**Work to be completed**
All the records below must be returned exactly as they stand.

Collected data:

[Start of section]

-- ==== Sys2Proof/Machine/PageRegs.lean ====
section
/-!
DEFINITION. Machine/PageRegs.lean: register words as fields (R57, R58), staged values (R65, R548, R549), what follows when a
field takes a new value, and what a commit checks and applies (R65, R178, R351, R352, R422, R550).
-/

namespace Sys2Proof.Machine

open Sys2Proof

/-! ### Words and fields -/

/-- The row is about the page. -/
def WriteRow.on (r : WriteRow) (page : Nat) : Bool := decide (r.page ≤ page) && decide (page < r.page + r.pages)

/-- Member `i` of a row's array on a page. -/
def WriteRow.fld (r : WriteRow) (page i idx : Nat) : Fld :=
  { page := page, off := r.off + i * r.stride, lsb := r.lsb, width := r.width, reset := r.reset, idx := idx }

/-- The first bit of a field, counted from the start of its page. -/
def Fld.start (f : Fld) : Nat := 8 * f.off + f.lsb

/-- The index that a windowed field has now: the page's select register, or the requester; `CMP_SEL` 3 is treated as 2. -/
def State.winIdx (s : State) (who : Requester) (win : Nat) : Nat :=
  match win with
  | 0 => 0
  | 1 => s.rd R.SEQ_RAIL_SEL
  | 2 => s.rd R.RCK_RANGE_SEL
  | 3 => s.rd R.RCK_GUEST_SEL
  | 5 => s.rd R.MON_IN_SEL
  | 6 => min 2 (s.rd R.MON_CMP_SEL)
  | 7 => s.rd R.DFS_ROUTE_SEL
  | _ => who.idx

/-- The fields of a table that `bits` bits from byte `off` of a page meet. -/
def State.fieldsAt (s : State) (rows : List WriteRow) (who : Requester) (page off bits : Nat) : List (WriteRow × Fld) :=
  ((rows.filter (fun r => r.on page)).map (fun r =>
    ((List.range r.n).map (fun i => (r, r.fld page i (s.winIdx who r.win)))).filter (fun (e : WriteRow × Fld) =>
      decide (e.2.start < 8 * off + bits) && decide (8 * off < e.2.start + e.2.width)))).flatten

/-- The value that a field reads: the one last written and not discarded (R65). -/
def State.shown (s : State) (f : Fld) : Nat :=
  match s.staged.get f.key with
  | 0 => s.rd f
  | n + 1 => n

/-- The word at byte `off` of a page, its fields taken from a table. -/
def State.word (s : State) (rows : List WriteRow) (who : Requester) (page off : Nat) : Nat :=
  (s.fieldsAt rows who page off 32).foldl (fun w e =>
    w ||| (if 8 * off ≤ e.2.start then s.shown e.2 <<< (e.2.start - 8 * off) else s.shown e.2 >>> (8 * off - e.2.start)) % 2 ^ 32) 0

/-- A field's value with the bits that `v`, `bits` wide from byte `off`, covers replaced. -/
def Fld.merge (f : Fld) (old off bits v : Nat) : Nat :=
  let lo := max f.start (8 * off)
  let hi := min (f.start + f.width) (8 * off + bits)
  let at0 := lo - f.start
  let len := hi - lo
  old % 2 ^ at0 + (v >>> (lo - 8 * off)) % 2 ^ len * 2 ^ at0 + (old >>> (at0 + len)) * 2 ^ (at0 + len)

/-! ### Blocks -/

/-- The block is disabled: `ENABLE` and `RUNNING` both read 0 (R64). -/
def State.blockOff (s : State) (page : Nat) : Bool := !s.flag (R.ENABLE page) && !s.flag (R.RUNNING page)

/-- A DMC page whose channel is used. -/
def State.usedDmc (s : State) (page : Nat) : Bool :=
  decide (0x20 ≤ page) && decide (page ≤ 0x2F) && s.bit R.CAP_DMC_POPULATED (page - 0x20)

/-- R550 governs the page's H fields. -/
def State.guarded (s : State) (page : Nat) : Bool := kindF page || kindK page || s.usedDmc page

/-- The page's chapter names a safe point that is not immediate; `PWR`'s is at once in P0. -/
def State.waitsSafe (s : State) (page : Nat) : Bool :=
  [0x10, 0x11, 0x30, 0x43, 0x70, 0x80, 0x90, 0x95, 0xA0, 0xA1, 0xA8, 0xA9, 0xAA, 0xB0, 0xB8, 0xB9, 0xC0, 0xC9, 0xD0].contains page ||
    (decide (0x20 ≤ page) && decide (page ≤ 0x2F)) || (decide (0x50 ≤ page) && decide (page ≤ 0x6F)) ||
    (decide (0x91 ≤ page) && decide (page ≤ 0x94)) || (page == 0xD8 && s.rd R.PWR_STAT_STATE != 0)

/-! ### What follows from a new value -/

/-- The bulk steep follows `BULK_EN` (R277, Table 09-2). -/
def State.followBulk (s : State) : State :=
  if s.flag R.STP_CTRL_BULK_EN then s.bulkBegin
  else if s.rd R.STP_STAT_PHASE = 3 then (s.wr R.STP_STAT_PHASE 2).wr R.STP_STAT_BULK_RUN 0
  else s

/-- A Daluf port follows `HR_EN`, `PH_TX` and `COST_ADD` (R319, R321, R331); `tx` tells that `PH_TX` has been written. -/
def State.followDlp (s old : State) (n : Nat) (tx : Bool) : State :=
  let s := s.cond tx (fun s => s.setDport n { s.dport n with overcurrents := 0, feedOff := false })
  let s := s.showFeed n
  let s := s.cond (!s.flag (R.DLP_CTRL_HR_EN n) && s.dlp n == 4) (fun s => s.portFall n 2)
  s.cond (s.rd (R.DLP_CTRL_COST_ADD n) != old.rd (R.DLP_CTRL_COST_ADD n) && s.dlp n == 4) (fun s =>
    (s.wr (R.DLP_COST n) (s.portCost n (s.rd (R.DLP_STAT_LANES n)))).adjacency)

[End of section]

**Exercise output**
-- ==== Sys2Proof/Machine/PageRegs.lean ====
section
/-!
DEFINITION. Machine/PageRegs.lean: register words as fields (R57, R58), staged values (R65, R548, R549), what follows when a
field takes a new value, and what a commit checks and applies (R65, R178, R351, R352, R422, R550).
-/

namespace Sys2Proof.Machine

open Sys2Proof

/-! ### Words and fields -/

/-- The row is about the page. -/
def WriteRow.on (r : WriteRow) (page : Nat) : Bool := decide (r.page ≤ page) && decide (page < r.page + r.pages)

/-- Member `i` of a row's array on a page. -/
def WriteRow.fld (r : WriteRow) (page i idx : Nat) : Fld :=
  { page := page, off := r.off + i * r.stride, lsb := r.lsb, width := r.width, reset := r.reset, idx := idx }

/-- The first bit of a field, counted from the start of its page. -/
def Fld.start (f : Fld) : Nat := 8 * f.off + f.lsb

/-- The index that a windowed field has now: the page's select register, or the requester; `CMP_SEL` 3 is treated as 2. -/
def State.winIdx (s : State) (who : Requester) (win : Nat) : Nat :=
  match win with
  | 0 => 0
  | 1 => s.rd R.SEQ_RAIL_SEL
  | 2 => s.rd R.RCK_RANGE_SEL
  | 3 => s.rd R.RCK_GUEST_SEL
  | 5 => s.rd R.MON_IN_SEL
  | 6 => min 2 (s.rd R.MON_CMP_SEL)
  | 7 => s.rd R.DFS_ROUTE_SEL
  | _ => who.idx

/-- The fields of a table that `bits` bits from byte `off` of a page meet. -/
def State.fieldsAt (s : State) (rows : List WriteRow) (who : Requester) (page off bits : Nat) : List (WriteRow × Fld) :=
  ((rows.filter (fun r => r.on page)).map (fun r =>
    ((List.range r.n).map (fun i => (r, r.fld page i (s.winIdx who r.win)))).filter (fun (e : WriteRow × Fld) =>
      decide (e.2.start < 8 * off + bits) && decide (8 * off < e.2.start + e.2.width)))).flatten

/-- The value that a field reads: the one last written and not discarded (R65). -/
def State.shown (s : State) (f : Fld) : Nat :=
  match s.staged.get f.key with
  | 0 => s.rd f
  | n + 1 => n

/-- The word at byte `off` of a page, its fields taken from a table. -/
def State.word (s : State) (rows : List WriteRow) (who : Requester) (page off : Nat) : Nat :=
  (s.fieldsAt rows who page off 32).foldl (fun w e =>
    w ||| (if 8 * off ≤ e.2.start then s.shown e.2 <<< (e.2.start - 8 * off) else s.shown e.2 >>> (8 * off - e.2.start)) % 2 ^ 32) 0

/-- A field's value with the bits that `v`, `bits` wide from byte `off`, covers replaced. -/
def Fld.merge (f : Fld) (old off bits v : Nat) : Nat :=
  let lo := max f.start (8 * off)
  let hi := min (f.start + f.width) (8 * off + bits)
  let at0 := lo - f.start
  let len := hi - lo
  old % 2 ^ at0 + (v >>> (lo - 8 * off)) % 2 ^ len * 2 ^ at0 + (old >>> (at0 + len)) * 2 ^ (at0 + len)

/-! ### Blocks -/

/-- The block is disabled: `ENABLE` and `RUNNING` both read 0 (R64). -/
def State.blockOff (s : State) (page : Nat) : Bool := !s.flag (R.ENABLE page) && !s.flag (R.RUNNING page)

/-- A DMC page whose channel is used. -/
def State.usedDmc (s : State) (page : Nat) : Bool :=
  decide (0x20 ≤ page) && decide (page ≤ 0x2F) && s.bit R.CAP_DMC_POPULATED (page - 0x20)

/-- R550 governs the page's H fields. -/
def State.guarded (s : State) (page : Nat) : Bool := kindF page || kindK page || s.usedDmc page

/-- The page's chapter names a safe point that is not immediate; `PWR`'s is at once in P0. -/
def State.waitsSafe (s : State) (page : Nat) : Bool :=
  [0x10, 0x11, 0x30, 0x43, 0x70, 0x80, 0x90, 0x95, 0xA0, 0xA1, 0xA8, 0xA9, 0xAA, 0xB0, 0xB8, 0xB9, 0xC0, 0xC9, 0xD0].contains page ||
    (decide (0x20 ≤ page) && decide (page ≤ 0x2F)) || (decide (0x50 ≤ page) && decide (page ≤ 0x6F)) ||
    (decide (0x91 ≤ page) && decide (page ≤ 0x94)) || (page == 0xD8 && s.rd R.PWR_STAT_STATE != 0)

/-! ### What follows from a new value -/

/-- The bulk steep follows `BULK_EN` (R277, Table 09-2). -/
def State.followBulk (s : State) : State :=
  if s.flag R.STP_CTRL_BULK_EN then s.bulkBegin
  else if s.rd R.STP_STAT_PHASE = 3 then (s.wr R.STP_STAT_PHASE 2).wr R.STP_STAT_BULK_RUN 0
  else s

/-- A Daluf port follows `HR_EN`, `PH_TX` and `COST_ADD` (R319, R321, R331); `tx` tells that `PH_TX` has been written. -/
def State.followDlp (s old : State) (n : Nat) (tx : Bool) : State :=
  let s := s.cond tx (fun s => s.setDport n { s.dport n with overcurrents := 0, feedOff := false })
  let s := s.showFeed n
  let s := s.cond (!s.flag (R.DLP_CTRL_HR_EN n) && s.dlp n == 4) (fun s => s.portFall n 2)
  s.cond (s.rd (R.DLP_CTRL_COST_ADD n) != old.rd (R.DLP_CTRL_COST_ADD n) && s.dlp n == 4) (fun s =>
    (s.wr (R.DLP_COST n) (s.portCost n (s.rd (R.DLP_STAT_LANES n)))).adjacency)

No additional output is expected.